Scan the records below and copy every line that contains the string "toNat".

> _EXTRACTED INFORMATION_
##########
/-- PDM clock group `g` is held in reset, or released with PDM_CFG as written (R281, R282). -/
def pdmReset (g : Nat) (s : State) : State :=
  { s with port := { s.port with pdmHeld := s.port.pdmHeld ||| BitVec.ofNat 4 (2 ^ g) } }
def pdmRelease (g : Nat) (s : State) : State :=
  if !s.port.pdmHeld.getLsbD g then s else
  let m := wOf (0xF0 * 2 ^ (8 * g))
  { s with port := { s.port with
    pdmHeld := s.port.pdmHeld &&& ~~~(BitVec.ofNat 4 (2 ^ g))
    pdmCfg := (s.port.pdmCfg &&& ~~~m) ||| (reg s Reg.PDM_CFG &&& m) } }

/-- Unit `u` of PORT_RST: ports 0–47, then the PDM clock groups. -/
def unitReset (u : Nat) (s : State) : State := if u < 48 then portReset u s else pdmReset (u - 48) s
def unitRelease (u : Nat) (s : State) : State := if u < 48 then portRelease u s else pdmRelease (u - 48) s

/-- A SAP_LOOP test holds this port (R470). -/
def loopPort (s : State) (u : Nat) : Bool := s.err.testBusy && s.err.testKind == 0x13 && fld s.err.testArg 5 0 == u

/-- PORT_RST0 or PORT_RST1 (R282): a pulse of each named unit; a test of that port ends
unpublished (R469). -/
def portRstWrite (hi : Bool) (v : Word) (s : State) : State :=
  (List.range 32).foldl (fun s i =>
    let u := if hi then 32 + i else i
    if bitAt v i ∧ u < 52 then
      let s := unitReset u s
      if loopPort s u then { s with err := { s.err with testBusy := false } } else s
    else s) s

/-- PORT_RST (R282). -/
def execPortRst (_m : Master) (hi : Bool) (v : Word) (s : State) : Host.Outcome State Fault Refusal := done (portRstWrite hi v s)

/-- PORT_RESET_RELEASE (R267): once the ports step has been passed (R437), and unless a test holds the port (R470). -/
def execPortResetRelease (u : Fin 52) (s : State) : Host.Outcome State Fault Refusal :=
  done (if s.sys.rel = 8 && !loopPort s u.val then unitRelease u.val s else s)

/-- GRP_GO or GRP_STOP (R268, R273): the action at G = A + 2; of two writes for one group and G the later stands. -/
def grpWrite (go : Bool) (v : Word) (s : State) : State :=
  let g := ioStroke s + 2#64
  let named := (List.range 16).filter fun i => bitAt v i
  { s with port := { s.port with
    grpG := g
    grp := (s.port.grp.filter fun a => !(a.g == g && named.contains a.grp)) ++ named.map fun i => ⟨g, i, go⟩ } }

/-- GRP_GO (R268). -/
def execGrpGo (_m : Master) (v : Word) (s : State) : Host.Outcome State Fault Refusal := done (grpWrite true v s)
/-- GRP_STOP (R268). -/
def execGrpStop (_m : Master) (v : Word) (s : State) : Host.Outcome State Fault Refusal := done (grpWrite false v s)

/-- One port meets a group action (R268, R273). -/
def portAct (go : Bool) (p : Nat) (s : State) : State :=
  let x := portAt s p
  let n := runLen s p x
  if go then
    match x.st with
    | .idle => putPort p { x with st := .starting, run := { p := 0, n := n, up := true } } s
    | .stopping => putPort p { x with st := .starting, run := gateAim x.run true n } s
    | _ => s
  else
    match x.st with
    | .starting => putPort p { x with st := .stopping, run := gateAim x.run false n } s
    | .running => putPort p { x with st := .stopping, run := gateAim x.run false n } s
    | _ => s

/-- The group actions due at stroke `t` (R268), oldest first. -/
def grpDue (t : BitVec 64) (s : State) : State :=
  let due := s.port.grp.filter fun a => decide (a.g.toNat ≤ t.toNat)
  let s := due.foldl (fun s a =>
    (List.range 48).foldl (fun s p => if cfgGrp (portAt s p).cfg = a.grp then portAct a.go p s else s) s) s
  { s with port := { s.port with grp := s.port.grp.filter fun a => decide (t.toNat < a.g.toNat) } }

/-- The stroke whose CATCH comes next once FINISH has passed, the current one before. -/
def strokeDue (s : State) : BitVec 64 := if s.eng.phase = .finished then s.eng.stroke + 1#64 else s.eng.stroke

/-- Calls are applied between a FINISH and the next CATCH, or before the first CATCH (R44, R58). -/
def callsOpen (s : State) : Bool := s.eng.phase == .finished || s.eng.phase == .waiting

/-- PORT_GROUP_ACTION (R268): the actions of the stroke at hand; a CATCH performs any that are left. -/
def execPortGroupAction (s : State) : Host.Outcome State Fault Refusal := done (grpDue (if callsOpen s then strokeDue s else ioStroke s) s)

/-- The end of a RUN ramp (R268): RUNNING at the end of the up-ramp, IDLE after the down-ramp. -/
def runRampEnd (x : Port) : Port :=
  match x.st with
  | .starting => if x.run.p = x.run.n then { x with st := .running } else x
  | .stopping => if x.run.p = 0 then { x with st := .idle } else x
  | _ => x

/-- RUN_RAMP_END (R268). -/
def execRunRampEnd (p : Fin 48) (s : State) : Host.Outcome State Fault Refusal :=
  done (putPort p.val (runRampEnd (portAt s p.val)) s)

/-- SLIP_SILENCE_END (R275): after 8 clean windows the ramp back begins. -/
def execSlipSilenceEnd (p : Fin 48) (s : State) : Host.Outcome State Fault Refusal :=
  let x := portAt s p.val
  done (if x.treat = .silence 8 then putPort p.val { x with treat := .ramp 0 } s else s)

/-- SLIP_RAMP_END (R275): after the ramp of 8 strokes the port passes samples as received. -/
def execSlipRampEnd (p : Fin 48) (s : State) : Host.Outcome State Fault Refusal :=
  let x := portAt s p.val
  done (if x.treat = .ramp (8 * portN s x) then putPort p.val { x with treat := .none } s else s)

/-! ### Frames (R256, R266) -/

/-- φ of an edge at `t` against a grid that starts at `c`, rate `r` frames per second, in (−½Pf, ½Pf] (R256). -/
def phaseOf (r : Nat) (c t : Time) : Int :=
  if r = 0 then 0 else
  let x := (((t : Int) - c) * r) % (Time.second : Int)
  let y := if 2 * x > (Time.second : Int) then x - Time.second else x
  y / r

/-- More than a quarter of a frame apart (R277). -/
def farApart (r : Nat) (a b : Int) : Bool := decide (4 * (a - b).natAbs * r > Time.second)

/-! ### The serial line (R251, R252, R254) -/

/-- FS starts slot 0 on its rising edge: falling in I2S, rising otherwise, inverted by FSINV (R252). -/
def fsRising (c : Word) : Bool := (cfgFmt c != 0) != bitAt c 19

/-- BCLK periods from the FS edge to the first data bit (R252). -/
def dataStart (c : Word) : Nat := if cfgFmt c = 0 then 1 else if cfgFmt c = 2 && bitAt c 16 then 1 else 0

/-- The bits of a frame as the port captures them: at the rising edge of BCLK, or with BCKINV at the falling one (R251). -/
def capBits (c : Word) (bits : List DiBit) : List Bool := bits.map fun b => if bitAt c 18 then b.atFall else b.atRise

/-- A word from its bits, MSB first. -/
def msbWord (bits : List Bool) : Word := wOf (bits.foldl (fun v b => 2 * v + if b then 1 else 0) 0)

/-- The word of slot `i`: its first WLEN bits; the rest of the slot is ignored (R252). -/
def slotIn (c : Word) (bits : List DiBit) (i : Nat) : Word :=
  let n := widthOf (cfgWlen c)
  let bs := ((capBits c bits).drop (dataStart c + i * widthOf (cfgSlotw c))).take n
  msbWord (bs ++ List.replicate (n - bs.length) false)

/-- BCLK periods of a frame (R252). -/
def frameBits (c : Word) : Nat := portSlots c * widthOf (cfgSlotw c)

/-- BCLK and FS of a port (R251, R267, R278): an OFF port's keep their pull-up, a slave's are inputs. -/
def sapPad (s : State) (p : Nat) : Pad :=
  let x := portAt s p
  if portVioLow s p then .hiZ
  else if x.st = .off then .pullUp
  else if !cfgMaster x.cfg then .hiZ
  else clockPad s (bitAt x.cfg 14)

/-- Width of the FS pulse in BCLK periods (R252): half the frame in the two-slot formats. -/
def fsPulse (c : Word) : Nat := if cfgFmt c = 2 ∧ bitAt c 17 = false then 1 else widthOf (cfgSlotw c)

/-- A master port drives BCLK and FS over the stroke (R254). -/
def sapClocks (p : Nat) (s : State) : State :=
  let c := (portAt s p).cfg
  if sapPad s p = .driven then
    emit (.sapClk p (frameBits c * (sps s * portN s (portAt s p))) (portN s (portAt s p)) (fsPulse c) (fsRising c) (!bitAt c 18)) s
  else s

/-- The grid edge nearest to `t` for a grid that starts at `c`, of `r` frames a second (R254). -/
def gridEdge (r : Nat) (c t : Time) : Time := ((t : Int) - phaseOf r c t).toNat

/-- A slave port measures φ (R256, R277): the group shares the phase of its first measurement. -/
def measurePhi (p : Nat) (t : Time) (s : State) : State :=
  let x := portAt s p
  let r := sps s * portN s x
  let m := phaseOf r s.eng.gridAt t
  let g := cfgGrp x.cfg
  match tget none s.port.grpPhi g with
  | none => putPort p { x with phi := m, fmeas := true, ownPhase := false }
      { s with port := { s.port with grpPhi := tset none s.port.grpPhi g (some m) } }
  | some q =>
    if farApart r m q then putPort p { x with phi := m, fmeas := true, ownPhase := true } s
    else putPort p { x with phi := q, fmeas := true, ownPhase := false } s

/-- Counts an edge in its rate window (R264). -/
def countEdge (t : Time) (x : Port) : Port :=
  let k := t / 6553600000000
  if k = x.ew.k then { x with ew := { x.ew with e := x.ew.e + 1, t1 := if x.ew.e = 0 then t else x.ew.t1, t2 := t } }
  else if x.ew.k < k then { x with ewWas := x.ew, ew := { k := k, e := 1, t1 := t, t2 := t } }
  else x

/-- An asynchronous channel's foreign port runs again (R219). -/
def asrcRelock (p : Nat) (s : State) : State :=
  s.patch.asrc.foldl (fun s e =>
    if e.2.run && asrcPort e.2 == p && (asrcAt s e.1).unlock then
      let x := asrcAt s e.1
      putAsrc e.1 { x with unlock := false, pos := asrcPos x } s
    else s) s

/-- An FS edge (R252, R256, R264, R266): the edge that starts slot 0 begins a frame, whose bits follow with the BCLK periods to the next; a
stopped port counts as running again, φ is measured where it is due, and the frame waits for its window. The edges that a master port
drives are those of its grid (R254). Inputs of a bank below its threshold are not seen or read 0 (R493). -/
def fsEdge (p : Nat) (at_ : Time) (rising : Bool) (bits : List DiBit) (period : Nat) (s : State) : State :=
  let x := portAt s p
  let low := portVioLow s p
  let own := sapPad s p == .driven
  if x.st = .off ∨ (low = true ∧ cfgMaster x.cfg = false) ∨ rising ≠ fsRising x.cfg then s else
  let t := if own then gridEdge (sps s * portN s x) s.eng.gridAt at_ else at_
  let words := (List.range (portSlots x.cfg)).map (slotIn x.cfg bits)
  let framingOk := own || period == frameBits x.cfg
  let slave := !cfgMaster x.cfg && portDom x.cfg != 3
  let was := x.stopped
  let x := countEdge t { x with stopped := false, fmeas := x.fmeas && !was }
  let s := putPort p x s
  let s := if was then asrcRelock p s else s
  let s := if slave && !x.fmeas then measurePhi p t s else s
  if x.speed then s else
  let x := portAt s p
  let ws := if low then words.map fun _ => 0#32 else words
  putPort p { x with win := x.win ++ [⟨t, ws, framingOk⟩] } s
##########
> _SOLUTION TO THIS TASK_
  let due := s.port.grp.filter fun a => decide (a.g.toNat ≤ t.toNat)
  { s with port := { s.port with grp := s.port.grp.filter fun a => decide (t.toNat < a.g.toNat) } }
def gridEdge (r : Nat) (c t : Time) : Time := ((t : Int) - phaseOf r c t).toNat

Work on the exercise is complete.